While Roberts played half of the 1995 season, he stole 20 bases, only being caught twice, while batting .304. In December, Roberts was dealt to the Kansas City Royals in exchange for first baseman Wally Joyner.

Roberts had trouble adapting to the American League, not hitting as well as he did in the NL, and losing a little speed. He was sent to the Cleveland Indians in mid-1997. He would go on to play heavily for the Indians in the postseason, although he missed a game in the World Series due to flu-like symptoms.

The Detroit Tigers signed Roberts for the 1998 season, before trading him to the Oakland Athletics. While Roberts' batting average dropped in his final season, he remained a reliable offensive player, maintaining a .340 OBP.

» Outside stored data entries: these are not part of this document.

-- ==== Sys2Proof/Machine/Channels.lean ====
section
/-! DEFINITION. The memory channels (10): requests that wait at them and the loop that serves them (R259 to R261), writes to module memory, what
a read of a beat finds (R255, R256), and the traffic generators' runs (R267, R268). -/

namespace Sys2Proof.Machine

def State.updChan (s : State) (c : Fin 160) (f : Chan → Chan) : State :=
  { s with memsys := { s.memsys with chans := vupd s.memsys.chans c f } }

/-- The module address of channel block L of a channel (R253). -/
def blockAddr (c : Fin 160) (l : Nat) : Nat := 4096 * (20 * l + c.val / 8) + 512 * (c.val % 8)

/-! ### Requests (R259) -/

/-- The class of a read, by who asks for it (Table 10-3); a data-mover command's by its cls. -/
def requestClass (moverCls : Nat) : Requester → MemClass
  | .mover _ _ => if moverCls = 1 then .lc else .bulk
  | .stream _ _ | .plan _ | .hub => .lc
  | .sweep _ | .rebuild _ => .ks
  | .stage _ | .lut _ _ _ | .pass _ => .bulk
  | .generator => .test

/-- Lines of a stack from lo to hi: the first, and how many. -/
def linesOf (stk lo hi : Nat) : Nat × Nat :=
  let f := lo + (stk + 20 - lo % 20) % 20
  (f, if hi < f then 0 else (hi - f) / 20 + 1)

/-- The blocks of a channel, first and last, and the bursts of 256 B that a range of module memory has there. -/
def burstsOf (ch : Fin 160) (a len : Nat) : Option (Nat × Nat × Nat) :=
  if len = 0 then none
  else
    let lo := a / 256
    let hi := (a + len - 1) / 256
    let part (h : Nat) : Nat × Nat :=
      let p := 2 * (ch.val % 8) + h
      if hi < p then (0, 0) else linesOf (ch.val / 8) (divUp (lo - p) 16) ((hi - p) / 16)
    let (f0, n0) := part 0
    let (f1, n1) := part 1
    if n0 + n1 = 0 then none
    else
      let l0 := f0 + 20 * (n0 - 1)
      let l1 := f1 + 20 * (n1 - 1)
      let (f, l) := if n0 = 0 then (f1, l1) else if n1 = 0 then (f0, l0) else (min f0 f1, max l0 l1)
      some (f / 20, l / 20, n0 + n1)

/-- A channel with the request of a range, where it holds some of it. -/
def Chan.post (h : Chan) (c : Fin 160) (who : MemWho) (cls : MemClass) (write : Bool) (a len : Nat) : Chan :=
  match burstsOf c a len with
  | some (first, last, left) => { h with reqs := h.reqs ++ [{ who, cls, write, addr := a, len, first, last, left }] }
  | none => h

/-- A request of a range of module memory arrives at the channels that hold it. A fenced channel takes none: what it would have moved does not
move (R265). -/
def State.post (s : State) (who : MemWho) (cls : MemClass) (write : Bool) (a len : Nat) : State :=
  let chans : Vector Chan 160 := Vector.ofFn fun (c : Fin 160) =>
    if s.chFenced c then s.memsys.chans[c] else s.memsys.chans[c].post c who cls write a len
  { s with memsys := { s.memsys with chans } }

/-- Requests that nobody waits for any more. -/
def State.unpost (s : State) (p : MemWho → Bool) : State :=
  { s with memsys := { s.memsys with chans := s.memsys.chans.map fun h => { h with reqs := h.reqs.filter fun q => !p q.who } } }

/-- Some request of someone has not been served. -/
def State.memWaits (s : State) (who : MemWho) : Bool := s.memsys.chans.toList.any fun h => h.reqs.any (·.who == who)

/-! ### Serving (R260, R261) -/

/-- Two requests touch the same channel block. -/
def MemReq.clash (x y : MemReq) : Bool := x.first ≤ y.last && y.first ≤ x.last

/-- One burst of the oldest request of a class that no earlier request to the same block holds back (R261), and the request whose last burst it is;
`none` where none is ready. A patrol's burst holds its block until its outcome is known (R258). DESIGN CHOICE: within a class the order of arrival, one
of those that R260 allows (log 64). -/
def serveIn (c : MemClass) : List MemReq → List MemReq → Option (List MemReq × Option MemReq)
  | _, [] => none
  | seen, q :: r =>
    if q.cls = c && q.left != 0 && !seen.any q.clash then
      some (if q.left = 1 && q.who != .scrub then (r, some q) else ({ q with left := q.left - 1 } :: r, none))
    else (serveIn c (q :: seen) r).map fun x => (q :: x.1, x.2)

/-- Bursts granted in a round, or guaranteed. -/
structure Grants where
  lc : Nat := 0
  ks : Nat := 0
  bulk : Nat := 0

def Grants.of (g : Grants) : MemClass → Nat
  | .lc => g.lc
  | .ks => g.ks
  | .bulk => g.bulk
  | .test => 0

def Grants.add (g : Grants) : MemClass → Grants
  | .lc => { g with lc := g.lc + 1 }
  | .ks => { g with ks := g.ks + 1 }
  | .bulk => { g with bulk := g.bulk + 1 }
  | .test => g

/-- A round in progress: the requests that wait, what each class has been granted and served, and the requests whose last burst has been served, in
the order of service. -/
structure Round where
  reqs : List MemReq
  granted : Grants := {}
  served : Grants := {}
  done : List MemReq := []

/-- One burst slot: the first class within its guarantee with a request ready, then the first class with one. -/
def Round.slot (g : Grants) (x : Round) : Round :=
  let classes : List MemClass := [.lc, .ks, .bulk]
  let serve (ok : MemClass → Bool) : Option (MemClass × List MemReq × Option MemReq) :=
    classes.findSome? fun c => if ok c then (serveIn c [] x.reqs).map fun y => (c, y) else none
  match serve fun c => x.granted.of c < g.of c with
  | some (c, l, q) => { reqs := l, granted := x.granted.add c, served := x.served.add c, done := x.done ++ q.toList }
  | none => match serve fun _ => true with
    | some (c, l, q) => { x with reqs := l, served := x.served.add c, done := x.done ++ q.toList }
    | none => x

/-- A round of burst slots. -/
def roundServe (guarantee : Grants) (slots : Nat) (l : List MemReq) : Round :=
  (upTo slots).foldl (fun x _ => x.slot guarantee) { reqs := l }

/-! ### Writes and reads -/

/-- Module memory changed within a range: the code words there are the encoder's own. -/
def State.putMem (s : State) (a len : Nat) (m : Memory) : State :=
  { s with mem := m, memsys := { s.memsys with flips := s.memsys.flips.filter fun p => !(a < 16 * p.1 + 16 && 16 * p.1 < a + len) } }

/-- The channel holds a byte of module memory (R253). -/
def inChan (c : Fin 160) (a : Nat) : Bool := a / 4096 % 20 == c.val / 8 && a % 4096 / 512 == c.val % 8

/-- A channel writes its part of a range as it stands in `new`, but for the words that fail SECDED at its encoder (R257). -/
def State.putPart (s : State) (c : Fin 160) (a len : Nat) (bad : List Nat) (new : Memory) : State :=
  let lands (x : Nat) : Bool := inChan c x && !bad.contains (x / 8)
  let l := ((upTo len).map (a + ·)).filter lands
  { s with
    mem := l.foldl (fun (m : Memory) x => m.put x (new.get x)) s.mem
    memsys := { s.memsys with flips := s.memsys.flips.filter fun p => !l.any fun x => x / 16 == p.1 } }

def State.memWrite (s : State) (a : Nat) (bs : List Byte) : State := s.putMem a bs.length (s.mem.write a bs)

/-- The code word that a beat's place holds. -/
def codeWord (m : Memory) (flips : Table (BitVec 152)) (c : Fin 160) (l beat : Nat) : Nat :=
  let a := blockAddr c l + 16 * beat
  Nat.xor (Rs.encode (m.readNat a 16) l beat) (flips.get 0 (a / 16)).toNat

/-- What a read of a beat finds (Table 10-2). -/
def State.readBeat (s : State) (c : Fin 160) (l beat : Nat) (o : ReadObs) : Syndrome :=
  let (l', b') : Nat × Nat := match o.wrong with
    | some (x, y) => (x.toNat, y.val)
    | none => (l, beat)
  if o.recompute then .uncorrectable
  else (Rs.decode (Nat.xor (codeWord s.mem s.memsys.flips c l' b') o.err.toNat) l beat).1

/-! ### Traffic generators (R267, R268) -/

namespace TgRun

def op (r : TgRun) : Nat := fld r.ctrl 23 22
def blocks (r : TgRun) : Nat := r.last + 1 - r.first
/-- Bursts of one pass over the range, for a write or a read. -/
def sweep (r : TgRun) : Nat := 2 * r.blocks
def passBursts (r : TgRun) : Nat := (if r.op = 2 then 2 else 1) * r.sweep
/-- Bursts of the whole run. -/
def bursts (r : TgRun) : Nat := (fld r.ctrl 15 0 + 1) * r.passBursts

/-- The pattern of a beat (Table 10-10), the n-th of its pass. PRBS31 and the first of the walking ones are free; the address is the beat's
module address (log 34). -/
def pattern (r : TgRun) (c : Fin 160) (l beat : Nat) : Nat :=
  let n := 32 * (l - r.first) + beat
  match fld r.ctrl 27 24 with
  | 0 => (Config.prbs31 r.seed n).toNat
  | 1 => (~~~ Config.prbs31 r.seed n).toNat
  | 2 => blockAddr c l + 16 * beat
  | 3 => 2 ^ ((Config.walkFirst.val + n) % 128)
  | _ => r.seed.toNat * (1 + 2 ^ 32 + 2 ^ 64 + 2 ^ 96)

/-- What is injected into a written beat: one symbol, or two neighbours, inverted, one symbol on at each beat (log 34). -/
def inject (r : TgRun) (l beat : Nat) : Nat :=
  let n := 32 * (l - r.first) + beat
  let flip (i : Nat) : Nat := 255 * 2 ^ (8 * (i % 19))
  match fld r.ctrl 21 20 with
  | 1 => flip n
  | 2 => flip n + flip (n + 1)
  | _ => 0

end TgRun

/-- What a run has done so far: memory and code words, and the checker's counts. -/
structure TgAcc where
  mem : Memory
  flips : Table (BitVec 152)
  ce : Nat := 0
  ue : Nat := 0
  errs : Nat := 0
  /-- The first mismatch: block, beat, mask of differing data symbols. -/
  fail : Option (Nat × Nat × Nat) := none

/-- The data symbols in which two beats differ. -/
def symbolMask (x y : Nat) : Nat := (upTo 16).foldl (fun m i => if x / 2 ^ (8 * i) % 256 = y / 2 ^ (8 * i) % 256 then m else m + 2 ^ i) 0

def TgAcc.writeBeat (x : TgAcc) (r : TgRun) (c : Fin 160) (l beat : Nat) : TgAcc :=
  let a := blockAddr c l + 16 * beat
  let f := r.inject l beat
  { x with
    mem := x.mem.writeNat a 16 (r.pattern c l beat)
    flips := if f = 0 then x.flips.erase (a / 16) else x.flips.set (a / 16) (BitVec.ofNat 152 f) }

def TgAcc.readBeat (x : TgAcc) (r : TgRun) (c : Fin 160) (l beat err : Nat) : TgAcc :=
  let (syn, d) := Rs.decode (Nat.xor (codeWord x.mem x.flips c l beat) err) l beat
  let x := match syn with
    | .zero => x
    | .corrected _ => { x with ce := x.ce + 1 }
    | .uncorrectable => { x with ue := x.ue + 1 }
  let m := symbolMask d (r.pattern c l beat)
  if syn = .uncorrectable || m = 0 then x else { x with errs := x.errs + 1, fail := some (x.fail.getD (l, beat, m)) }

/-- The lines in error at one read. -/
def noiseAt (o : TgObs) (pass l beat : Nat) : Nat :=
  ((o.noise.find? fun n => n.pass.toNat == pass && n.block.toNat == l && n.beat.val == beat).map (·.err.toNat)).getD 0

/-- The j-th burst of a run: blocks in ascending order, each pass written before it is read. -/
def TgAcc.burst (r : TgRun) (c : Fin 160) (o : TgObs) (x : TgAcc) (j : Nat) : TgAcc :=
  let k := j % r.passBursts
  let l := r.first + k % r.sweep / 2
  let writes := r.op = 0 || (r.op = 2 && k < r.sweep)
  (upTo 16).foldl (fun (x : TgAcc) i =>
    let beat := 16 * (k % 2) + i
    if writes then x.writeBeat r c l beat else x.readBeat r c l beat (noiseAt o (j / r.passBursts) l beat)) x

/-- A run's bursts served so far, done. -/
def State.tgResult (s : State) (c : Fin 160) (r : TgRun) (o : TgObs) : TgAcc :=
  (upTo (min r.served r.bursts)).foldl (TgAcc.burst r c o) { mem := s.mem, flips := s.memsys.flips }

def State.tgLeaves (s : State) (x : TgAcc) : State := { s with mem := x.mem, memsys := { s.memsys with flips := x.flips } }

/-- The run of a channel's latent-fault test: one pass over the test region, written and read, with one symbol or two injected (R268). -/
def testRun (inject : Nat) : TgRun :=
  let r : TgRun := { ctrl := BitVec.ofNat 32 (2 ^ 22 * 2 + 2 ^ 20 * inject), first := 12582896, last := 12582911 }
  { r with served := r.bursts }

/-- What a run's checker adds to its channel's registers (R268). -/
def Chan.tgCount (h : Chan) (x : TgAcc) : Chan := { h with
  tgCodec := BitVec.ofNat 32 (packNat [(16, min (fld h.tgCodec 15 0 + x.ce) 0xFFFF), (16, min (fld h.tgCodec 31 16 + x.ue) 0xFFFF)])
  tgErrs := h.tgErrs + BitVec.ofNat 32 x.errs
  tgFail := match x.fail with
    | some (b, t, m) => BitVec.ofNat 64 (packNat [(24, b), (5, t), (16, m)])
    | none => h.tgFail }

/-- A run has ended: its counts are in its channel's registers, and the blocks that it wrote hold its pattern. -/
def State.tgEnds (s : State) (c : Fin 160) (x : TgAcc) : State := (s.tgLeaves x).updChan c fun h => h.tgCount x

/-- A channel passes its latent-fault test (R268), and what the test's two runs leave. -/
def State.channelTest (s : State) (c : Fin 160) (one two : TgObs) : Bool × State :=
  let r1 := s.tgResult c (testRun 1) one
  let s := s.tgEnds c r1
  let r2 := s.tgResult c (testRun 2) two
  (r1.ce == 512 && r1.errs == 0 && r2.ue == 512, s.tgEnds c r2)

/-! ### Invalidations (R288) -/

/-- Where the elements of a transfer of DM_XPOSE go: address of the row, bit in it, width, and the bit of the transfer each begins at. An element
that a cut splits comes in two parts (R238). -/
def Xfer.pieces (x : Xfer) (t : Turned) : List (Nat × Nat × Nat × Nat) :=
  let lo := 8 * x.off
  let hi := min (8 * (x.off + x.len)) (t.width * t.count)
  ((upTo (divUp hi t.width - lo / t.width)).map (lo / t.width + ·)).map fun j =>
    let from_ := max lo (j * t.width)
    (t.base + j * t.step, t.bit + (from_ - j * t.width), min hi ((j + 1) * t.width) - from_, from_ - lo)

/-- The bytes that a piece touches. -/
def pieceBytes (p : Nat × Nat × Nat × Nat) : Nat × Nat := (p.1 + p.2.1 / 8, divUp (p.2.1 % 8 + p.2.2.1) 8)

/-- The ranges of module memory that a transfer writes. -/
def Xfer.modPuts (x : Xfer) : List (Nat × Nat) :=
  (x.dst.filterMap fun (p : Place) => if p.space = 1 then some (p.addr, x.len) else none) ++ match x.turned with
    | some t => if t.mod then (x.pieces t).map pieceBytes else []
    | none => []

/-- The ranges of module memory that a transfer touches. -/
def Xfer.mods (x : Xfer) : List (Nat × Nat) :=
  (x.src.toList.filterMap fun (p : Place) => if p.space = 1 then some (p.addr, x.len) else none) ++ x.modPuts

/-- Outstanding transfers that read or write host memory of a space in a range. -/
def State.usersOf (s : State) (p : BitVec 20) (va len : Nat) : List (Fin 64 × Nat) :=
  allClusters.flatMap fun cl => s.clusters[cl].eng.xfers.filterMap fun x =>
    if (x.src.toList ++ x.dst).any fun (y : Place) => y.space == 2 && y.id == p.toNat + 1 && y.addr < va + len && va < y.addr + x.len then some (cl, x.no)
    else none

/-- Invalidations whose last user has ended are acknowledged (R288). -/
def State.ackInvals (s : State) : State :=
  let live (x : Inval) : Bool := x.users.any fun (cl, no) => s.clusters[cl].eng.xfers.any (·.no == no)
  (s.invals.filter fun x => !live x).foldl (fun (s : State) x => s.send (.invalidateAck x.pasid x.va)) { s with invals := s.invals.filter live }

end Sys2Proof.Machine
end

In 1202 games over 12 seasons, Roberts posted a .294 batting average (1220-for-4147) with 663 runs, 203 doubles, 31 triples, 30 home runs, 352 RBI, 264 stolen bases, 396 bases on balls, .358 on-base percentage and .380 slugging percentage. He finished his career with a .976 fielding percentage. In 16 postseason games, he hit .246 (15-for-61) with 4 runs, 5 doubles, 5 RBI, 3 stolen bases and 5 walks.

==Other work==
Roberts has worked for NBC Sports Bay Area as co-host for the Oakland Athletics pre-game telecasts.

In 2008, Roberts took over as the head coach for the Skyline High School baseball team in Oakland, California.

He was an assistant coach to the Academy of Art Urban Knights NCAA Division II PacWest baseball program from 2010–2012.

Aside from his work in the broadcast booth, Roberts has donated his time to the Students Rising Above Foundation, which helps low-income, at-risk Bay Area kids overcome obstacles.

In July 2024, Roberts expressed interest in possibly running for office to become Mayor of Oakland, California, should the recall of current Mayor Sheng Thao proceed.

==Personal life==
Roberts is the nephew of former NFL player Roy Shivers.